◆ Try it: If a line contains "if (s.tile cl i).use", it is the last one to write out; begin with the first line of the records and copy each exactly.

Data items
╔══

/-! ### What arrives at a tile (04 R103, R111, R112) -/

/-- A tile becomes free by R111: at once, or HELD with COUNT 0 until USE falls. -/
def State.releaseTile (s : State) (cl i : Nat) : State :=
  if (s.tile cl i).use ≠ 0 then s.modTile cl i fun t => { t with st := .held, count := 0 }
  else s.freeTile cl i false
/-- DEFERRED_TILE_FREE: USE has reached zero on a tile whose free waits. -/
def State.deferredFree (s : State) (cl i : Nat) : State :=
  let t := s.tile cl i
  if t.st = .held && t.count = 0 && t.use = 0 then s.freeTile cl i false else s
/-- Whether a handle names a tile that an agent of an ASID may use (R112). -/
def State.handleOk (s : State) (h : Word32) (asid : Nat) : Bool :=
  let t := s.tile (handleCluster h) (handleIndex h)
  h ≠ 0 && s.handleCurrent h && t.asid == asid
/-- A drop (R103): the cause of a fault, or the new state. `unit`: the matrix unit or an engine, for which a PERSISTENT
tile is no error (R110). -/
def State.dropTile (s : State) (h : Word32) (asid : Nat) (unit : Bool) : State × Option Nat :=
  let cl := handleCluster h
  let i := handleIndex h
  let t := s.tile cl i
  if !s.handleOk h asid then (s, some 10)
  else if t.st = .persistent then (if unit then (s, none) else (s, some 11))
  else if t.count = 0 then (s, some 10)
  else if t.count = 1 then (s.releaseTile cl i, none)
  else (s.modTile cl i fun t => { t with count := t.count - 1 }, none)
/-- TINC at its tile. -/
def State.incTile (s : State) (h : Word32) (asid k : Nat) : State × Option Nat :=
  let t := s.tile (handleCluster h) (handleIndex h)
  if !s.handleOk h asid then (s, some 10)
  else if t.st = .persistent || 254 < t.count + k then (s, some 11)
  else (s.modTile (handleCluster h) (handleIndex h) fun t => { t with count := t.count + k }, none)
/-- TFREE at its tile. -/
def State.freeAt (s : State) (h : Word32) (asid : Nat) : State × Option Nat :=
  let t := s.tile (handleCluster h) (handleIndex h)
  if !s.handleOk h asid then (s, some 10)
  else if t.st = .held then (s, some 11)
  else (s.releaseTile (handleCluster h) (handleIndex h), none)
/-- The tile that an operation of a thread on its way names. -/
def Flight.tileOf (f : Flight) : Option Word32 :=
  match f.kind with
  | .tinc h _ _ | .tdropHeld h _ _ _ | .tdrop h _ | .tfree h _ => some h
  | _ => none
/-- Whether an older operation of the same thread on the same tile has not arrived: one tile meets a thread's operations in
program order (log 18). -/
def State.tileHeld (s : State) (f : Flight) (h : Word32) : Bool :=
  s.flights.any fun g => g.id < f.id && g.owner = f.owner &&
    match g.tileOf with
    | some k => handleCluster k = handleCluster h && handleIndex k = handleIndex h
    | none => false
/-- A tile operation of a thread arrives: during TRANSFER it waits (R123); it is acknowledged, and a fault is the deferred
trap of R346. -/
def State.tileArrives (s : State) (f : Flight) (h : Word32) (op : Word) (act : State → State × Option Nat) : State :=
  s.reaches f fun s =>
    let cl := handleCluster h
    let r := s.atPartR f.lid cl fun s =>
      if (s.tile cl (handleIndex h)).st = .transfer || s.tileHeld f h then (s, some none)
      else let r := act s; (r.1, r.2.map some)
    match r.2 with
    | some none => s.postLat f.id f.event
    | none => (r.1.dropFlight f.id).ack f.lid f.owner 1
    | some (some cause) => ((s.dropFlight f.id).ack f.lid f.owner 1).deferFlight f cause op
/-- TILE_DROP_ARRIVAL. -/
def State.dropArrives (s : State) (id : Nat) : State :=
  match s.flight id with
  | some f =>
    match f.kind with
    | .tdrop h op => s.tileArrives f h op fun s => s.dropTile h f.asid false
    | _ => s
  | none => s
/-- TILE_INC_ARRIVAL. -/
def State.incArrives (s : State) (id : Nat) : State :=
  match s.flight id with
  | some f =>
    match f.kind with
    | .tinc h k op => s.tileArrives f h op fun s => s.incTile h f.asid k
    | _ => s
  | none => s
/-- TILE_FREE_ARRIVAL. -/
def State.freeArrives (s : State) (id : Nat) : State :=
  match s.flight id with
  | some f =>
    match f.kind with
    | .tfree h op => s.tileArrives f h op fun s => s.freeAt h f.asid
    | _ => s
  | none => s
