/-- The sources of a request: registers g[a] to g[a + n - 1], each with qa. -/
def reqSrcs (a : Fin 32) (n : Nat) (q : Bool) : List Src := (List.range n).map fun i => ⟨.g, (a.val + i) % 32, q⟩
/-- COPYQ (R370). -/
def execCopyq (o : Ra) (s : State) : Res :=
  .next (if !(Instr.copyq o).wf then s.illegal (wordOf (.copyq o)) else
    s.withSrcs (reqSrcs o.a 4 o.qa) fun s => s.pushReq o.a false none)
/-- COPYQT (R370). -/
def execCopyqt (o : Rr) (s : State) : Res :=
  .next (if !(Instr.copyqt o).wf then s.illegal (wordOf (.copyqt o)) else
    s.withSrcs (reqSrcs o.a 4 o.qa) fun s => s.pushReq o.a false (some o.d))
/-- GATHQ (R371). -/
def execGathq (o : Ra) (s : State) : Res :=
  .next (if !(Instr.gathq o).wf then s.illegal (wordOf (.gathq o)) else
    s.withSrcs (reqSrcs o.a 8 o.qa) fun s => s.pushReq o.a true none)
/-- GATHQT (R371). -/
def execGathqt (o : Rr) (s : State) : Res :=
  .next (if !(Instr.gathqt o).wf then s.illegal (wordOf (.gathqt o)) else
    s.withSrcs (reqSrcs o.a 8 o.qa) fun s => s.pushReq o.a true (some o.d))

/-! ### Byte barriers (03 R86, R375) -/

/-- A subtraction at a barrier, and the answers it releases. -/
def State.barrierSub (s : State) (lid a n : Nat) : State :=
  s.atPart lid (chipCluster a) fun s => s.changing lid a fun s =>
    let w := readLe s.mem (chipKey a) 8
    let pend := w % 2 ^ 48
    let new := if n ≤ pend then w - n else (w - pend) ||| 2 ^ 48
    (s.writeChipBytes a 8 new).answerBarriers (chipCluster a)
/-- BBWAIT's wait at the barrier's cluster: answered, held in the wait table of 64, or tried again after 64 cycles. -/
def State.barrierWait (s : State) (id : Nat) : State :=
  match s.flight id with
  | none => s
  | some f =>
    match f.kind with
    | .bbwait a _ =>
      s.reaches f fun s => s.atPart f.lid (chipCluster a) fun s =>
      let cl := chipCluster a
      let s := s.guardLogged (some f.lid) a
      let c := s.cluster cl
      if c.bbwaits.contains id then s.answerBarriers cl
      else if c.bbwaits.length < 64 || readLe s.mem (chipKey a) 8 % 2 ^ 48 = 0 then
        (s.modCluster cl fun c => { c with bbwaits := c.bbwaits ++ [id] }).answerBarriers cl
      else s.post (s.cycle + 64) (.bbwaitRetry id)
    | _ => s
/-- BBWAIT (R375). -/
def execBbwait (o : Rr) (s : State) : Res :=
  .next (s.withSrcs [.g o.a o.qa] fun s =>
    let t := s.cur
    let x := s.slot t
    let a := (x.rg o.a).toNat
    if !barrierAddr a || !s.inPart (coreOf t) (chipCluster a) then s.trapExact 5 (x.rg o.a)
    else (s.send t x.pc [] (.bbwait a o.d)).1.finish (·.eg o.d))

/-! ### Addresses and tiles at the engine -/

/-- The place of byte `k` of an address. -/
def EngAddr.place (asid : Nat) (e : EngAddr) (k : Nat) : Place :=
  match e with
  | .seg d off => d.place asid (off + k)
  | .tile h off =>
    let b := off + k
    if b < 4096 then .chip (sharedWin (handleCluster h) 0 + handleIndex h * 0x1000 + b)
    else .chip (sharedWin (handleCluster h) 1 + handleIndex h * 0x80 + (b - 4096))
/-- The tile an address names, if it is in tile form. -/
def EngAddr.tile? : EngAddr → Option Word32
  | .tile h _ => some h
  | .seg _ _ => none
/-- The word of the request that holds a number. -/
def EngReq.w (r : EngReq) (k : Nat) : Nat := nthWord r.words k
/-- KIND, CMPL, DROP. -/
def EngReq.kind (r : EngReq) : Nat := r.w 0 / 2 ^ 60
/-- CMPL. -/
def EngReq.cmpl (r : EngReq) : Nat := bits (r.w 0) 59 57
/-- COP. -/
def EngReq.cop (r : EngReq) : Nat := if r.indirect then r.w 6 else r.w 3
/-- The addresses a request reads and writes. -/
def EngReq.reads (r : EngReq) : List EngAddr :=
  if !r.indirect then (if r.kind = 0 then [r.src] else [])
  else match r.kind with | 0 | 3 => [r.src] | 1 => [r.dst] | _ => [r.dst, r.src]
/-- The address written. -/
def EngReq.dest (r : EngReq) : Option EngAddr :=
  if !r.indirect then some r.dst else match r.kind with | 0 => some r.dst | 3 => none | _ => some r.src
/-- The length of the destination range (05 R151). -/
def EngReq.destLen (r : EngReq) : Nat :=
  if !r.indirect then r.w 0 % 2 ^ 32
  else match r.kind with
    | 0 => r.w 0 % 2 ^ 32 * dataRow r.w
    | 3 => 0
    | _ => r.w 4 % 2 ^ 32 * (r.w 4 / 2 ^ 32)
/-- The amount a byte barrier falls by (R369, R370). -/
def EngReq.amount (r : EngReq) : Nat := if r.indirect then r.w 0 % 2 ^ 32 * dataRow r.w else r.w 0 % 2 ^ 32
/-- The tile that DROP names. -/
def EngReq.dropTile (r : EngReq) : Option Word32 :=
  if !bit (r.w 0) 56 then none else if r.indirect then r.dst.tile? else r.src.tile?
/-- On whose behalf the engine acts. -/
def EngReq.actor (r : EngReq) : Actor := { thr := r.thr, lid := r.lid, asid := r.asid, sys := r.sys, behind := r.behind }
/-- Replaces a request of the cluster's engines. -/
def State.setReq (s : State) (r : EngReq) : State :=
  s.modCluster (r.core / 8) fun c => { c with engines := c.engines.map fun x => if x.id = r.id then r else x }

╚══

◆ Your solution:
/-! ### What arrives at a tile (04 R103, R111, R112) -/

/-- A tile becomes free by R111: at once, or HELD with COUNT 0 until USE falls. -/
def State.releaseTile (s : State) (cl i : Nat) : State :=
  if (s.tile cl i).use ≠ 0 then s.modTile cl i fun t => { t with st := .held, count := 0 }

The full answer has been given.